§ **EXERCISE OBJECTIVE**
Repeat exactly, and only, the lines from the line containing "Dev) (h : d.writable r p = true)" through the last line of the records below, including both.

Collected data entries
-- ==== Sys2Proof/Laws/Access.lean ====
section
/-! SUPPORT. What a command's read and write of a register come to: granted, refused or recorded. -/

namespace Sys2Proof.Machine

theorem regPlace_of (a off : Nat) (p : Page) (h : (decide (0x40000000 ≤ a) && decide (a < 0x40027000)) = true)
    (hp : Page.ofNum ((a - 0x40000000) / 0x1000) = some p) (ho : a % 0x1000 = off) : regPlace a = some (p, off) := by
  unfold regPlace
  rw [if_pos h, hp]
  simp [ho]

theorem page_of_num (p : Page) : Page.ofNum p.num = some p := by cases p <;> rfl

theorem page_num_lt (p : Page) : p.num < 39 := by cases p <;> decide

theorem page_range (n off : Nat) (hn : n < 39) (h : off < 0x1000) :
    (decide (0x40000000 ≤ 0x40000000 + n * 0x1000 + off) && decide (0x40000000 + n * 0x1000 + off < 0x40027000)) = true := by
  rw [Bool.and_eq_true, decide_eq_true_eq, decide_eq_true_eq]; omega

theorem page_index (n off : Nat) (h : off < 0x1000) : (0x40000000 + n * 0x1000 + off - 0x40000000) / 0x1000 = n := by omega

theorem page_offset (n off : Nat) (h : off < 0x1000) : (0x40000000 + n * 0x1000 + off) % 0x1000 = off := by omega

/-- The place of an address of a page. -/
theorem regPlace_page (p : Page) (off : Nat) (h : off < 0x1000) : regPlace (pageBase p + off) = some (p, off) := by
  unfold pageBase
  refine regPlace_of _ _ _ (page_range _ _ (page_num_lt p) h) ?_ (page_offset _ _ h)
  rw [page_index _ _ h]
  exact page_of_num p

theorem decodeAddr_reg (a : Nat) (h : 0x40000000 ≤ a) (p : Page) (off : Nat) (e : regPlace a = some (p, off)) :
    decodeAddr a = some (.reg p off) := by
  have hf : ∀ lo hi : Nat, hi ≤ 0x40000000 → (decide (lo ≤ a) && decide (a < hi)) = false := by
    intro lo hi hh
    simp only [Bool.and_eq_false_iff, decide_eq_false_iff_not]
    right; omega
  unfold decodeAddr
  rw [if_neg (by omega), hf _ _ (by omega), hf _ _ (by omega), hf _ _ (by omega), hf _ _ (by omega), hf _ _ (by omega),
    hf _ _ (by omega), hf _ _ (by omega), hf _ _ (by omega)]
  simp only [e, Bool.false_eq_true, if_false]

theorem decodeAddr_page (p : Page) (off : Nat) (h : off < 0x1000) : decodeAddr (pageBase p + off) = some (.reg p off) :=
  decodeAddr_reg _ (by unfold pageBase; omega) p off (regPlace_page p off h)

variable (d : Dev)

/-- An open page lets a requester through. -/
theorem Dev.reachGate_open {r : Requester} {p : Page} (h : d.opens r p = true) (off a : Nat) (w : Bool) :
    d.reachGate r (.reg p off) a w = (.go, d) := by
  simp only [Dev.opens, Bool.and_eq_true, Bool.not_eq_true', bne_iff_ne] at h
  obtain ⟨⟨⟨⟨h0, h1⟩, h2⟩, h3⟩, h4⟩ := h
  have hr : reach r (.reg p off) w = .ok () := by simp [reach, h1, h2]
  simp [Dev.reachGate, h0, hr, Dev.domGate, Target.dom, h3, h4]

theorem aligned_page (p : Page) (off : Nat) (h : off % 4 = 0) : aligned (pageBase p + off) .word = true := by
  simp only [aligned, Size.bytes, pageBase, beq_iff_eq]; omega

/-- R12, R26: a write to a page that is open for it reaches the register. -/
theorem Dev.cmdWrite_open {r : Requester} {p : Page} {a : Nat} (off v : Nat) (h : d.writable r p = true)
    (ha : a = pageBase p + off) (ho : off < 0x1000) (h4 : off % 4 = 0)
    (hw : r.legal = true ∨ (fieldsAt p off).any (·.ty == .rwo) = false) :
    d.cmdWrite r a v .word = (d.regWrite r p off v).answer .done := by
  subst ha
  simp only [Dev.writable, Bool.and_eq_true, Bool.or_eq_true, bne_iff_ne] at h
  have hl : (!r.legal && p.owner == .legal) = false := by
    rcases h.2 with h | h <;> simp [h]
  have hr : (!r.legal && (fieldsAt p off).any (·.ty == .rwo)) = false := by
    rcases hw with h | h <;> simp [h]
  unfold Dev.cmdWrite
  rw [if_pos (aligned_page p off h4)]
  simp [Dev.busWrite, decodeAddr_page p off ho, d.reachGate_open h.1, Dev.pageAccessWrite, h4, hl, hr, Resp.written]

/-- R26, R231: a write of the application side to a page of the legal side changes nothing but the record. -/
theorem Dev.cmdWrite_app {r : Requester} {p : Page} {a : Nat} (off v : Nat) (h : d.opens r p = true)
    (hr : r.legal = false) (hp : p.owner = .legal) (ha : a = pageBase p + off) (ho : off < 0x1000) (h4 : off % 4 = 0) :
    d.cmdWrite r a v .word = (d.violation r 1 a true).answer .done := by
  subst ha
  unfold Dev.cmdWrite
  rw [if_pos (aligned_page p off h4)]
  simp [Dev.busWrite, decodeAddr_page p off ho, d.reachGate_open h, Dev.pageAccessWrite, h4, hr, hp, Resp.written]

/-- A read of a page that is open reaches the register. -/
theorem Dev.cmdRead_open {r : Requester} {p : Page} {a : Nat} (off : Nat) (h : d.opens r p = true)
    (ha : a = pageBase p + off) (ho : off < 0x1000) (h4 : off % 4 = 0) (hc : r.legal = true ∨ p ≠ .crypto) :
    d.cmdRead r a = (d.regRead r p off).2.answer (.data (BitVec.ofNat 32 (d.regRead r p off).1)) := by
  subst ha
  have hcr : (p == .crypto && !r.legal) = false := by
    rcases hc with h | h <;> simp [h]
  unfold Dev.cmdRead
  rw [if_pos (aligned_page p off h4)]
  have hk : (pageBase p + off) % 4 = 0 := by simp only [pageBase]; omega
  have hb : ∀ x : Nat, BitVec.ofNat 32 (pick .word (pageBase p + off) x) = BitVec.ofNat 32 x := by
    intro x
    simp [pick, hk, bits, Size.bytes, BitVec.ofNat, Fin.ofNat]
  simp [Dev.busRead, decodeAddr_page p off ho, d.reachGate_open h, Dev.pageAccessRead, h4, hcr, Resp.bus, hb]

/-- A write with an effect of its own, to a page that is open for it. -/
theorem Dev.regGate_open {r : Requester} {p : Page} {a : Nat} (off : Nat) (k : Dev → Dev) (h : d.writable r p = true)
    (ha : a = pageBase p + off) (ho : off < 0x1000)
    (hw : r.legal = true ∨ (fieldsAt p off).any (·.ty == .rwo) = false) :
    d.regGate r a k = (k d).answer .done := by
  subst ha
  simp only [Dev.writable, Bool.and_eq_true, Bool.or_eq_true, bne_iff_ne] at h
  have hl : (!r.legal && p.owner == .legal) = false := by
    rcases h.2 with h | h <;> simp [h]
  have hr : (!r.legal && (fieldsAt p off).any (·.ty == .rwo)) = false := by
    rcases hw with h | h <;> simp [h]
  simp [Dev.regGate, decodeAddr_page p off ho, d.reachGate_open h.1, hl, hr]

/-- A domain that is off ends an access in a bus error (R21). -/
theorem Dev.cmdWrite_off {r : Requester} {p : Page} {a : Nat} (off v : Nat) (hu : r ≠ .uart) (hd : r ≠ .hostDma)
    (h : d.reaches p.dom = false) (ha : a = pageBase p + off) (ho : off < 0x1000) (h4 : off % 4 = 0) :
    d.cmdWrite r a v .word = d.answer .error := by
  subst ha
  have hr : reach r (.reg p off) true = .ok () := by simp [reach, hu, hd]
  unfold Dev.cmdWrite
  rw [if_pos (aligned_page p off h4)]
  simp [Dev.busWrite, decodeAddr_page p off ho, Dev.reachGate, hr, Dev.domGate, Target.dom, h, Resp.written]

end Sys2Proof.Machine
end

§ **RESULT FOR THIS TASK**
theorem Dev.regGate_open {r : Requester} {p : Page} {a : Nat} (off : Nat) (k : Dev → Dev) (h : d.writable r p = true)
    (ha : a = pageBase p + off) (ho : off < 0x1000)
    (hw : r.legal = true ∨ (fieldsAt p off).any (·.ty == .rwo) = false) :
    d.regGate r a k = (k d).answer .done := by
  subst ha
  simp only [Dev.writable, Bool.and_eq_true, Bool.or_eq_true, bne_iff_ne] at h
  have hl : (!r.legal && p.owner == .legal) = false := by
    rcases h.2 with h | h <;> simp [h]
  have hr : (!r.legal && (fieldsAt p off).any (·.ty == .rwo)) = false := by
    rcases hw with h | h <;> simp [h]
  simp [Dev.regGate, decodeAddr_page p off ho, d.reachGate_open h.1, hl, hr]

/-- A domain that is off ends an access in a bus error (R21). -/
theorem Dev.cmdWrite_off {r : Requester} {p : Page} {a : Nat} (off v : Nat) (hu : r ≠ .uart) (hd : r ≠ .hostDma)
    (h : d.reaches p.dom = false) (ha : a = pageBase p + off) (ho : off < 0x1000) (h4 : off % 4 = 0) :
    d.cmdWrite r a v .word = d.answer .error := by
  subst ha
  have hr : reach r (.reg p off) true = .ok () := by simp [reach, hu, hd]
  unfold Dev.cmdWrite
  rw [if_pos (aligned_page p off h4)]
  simp [Dev.busWrite, decodeAddr_page p off ho, Dev.reachGate, hr, Dev.domGate, Target.dom, h, Resp.written]

end Sys2Proof.Machine
end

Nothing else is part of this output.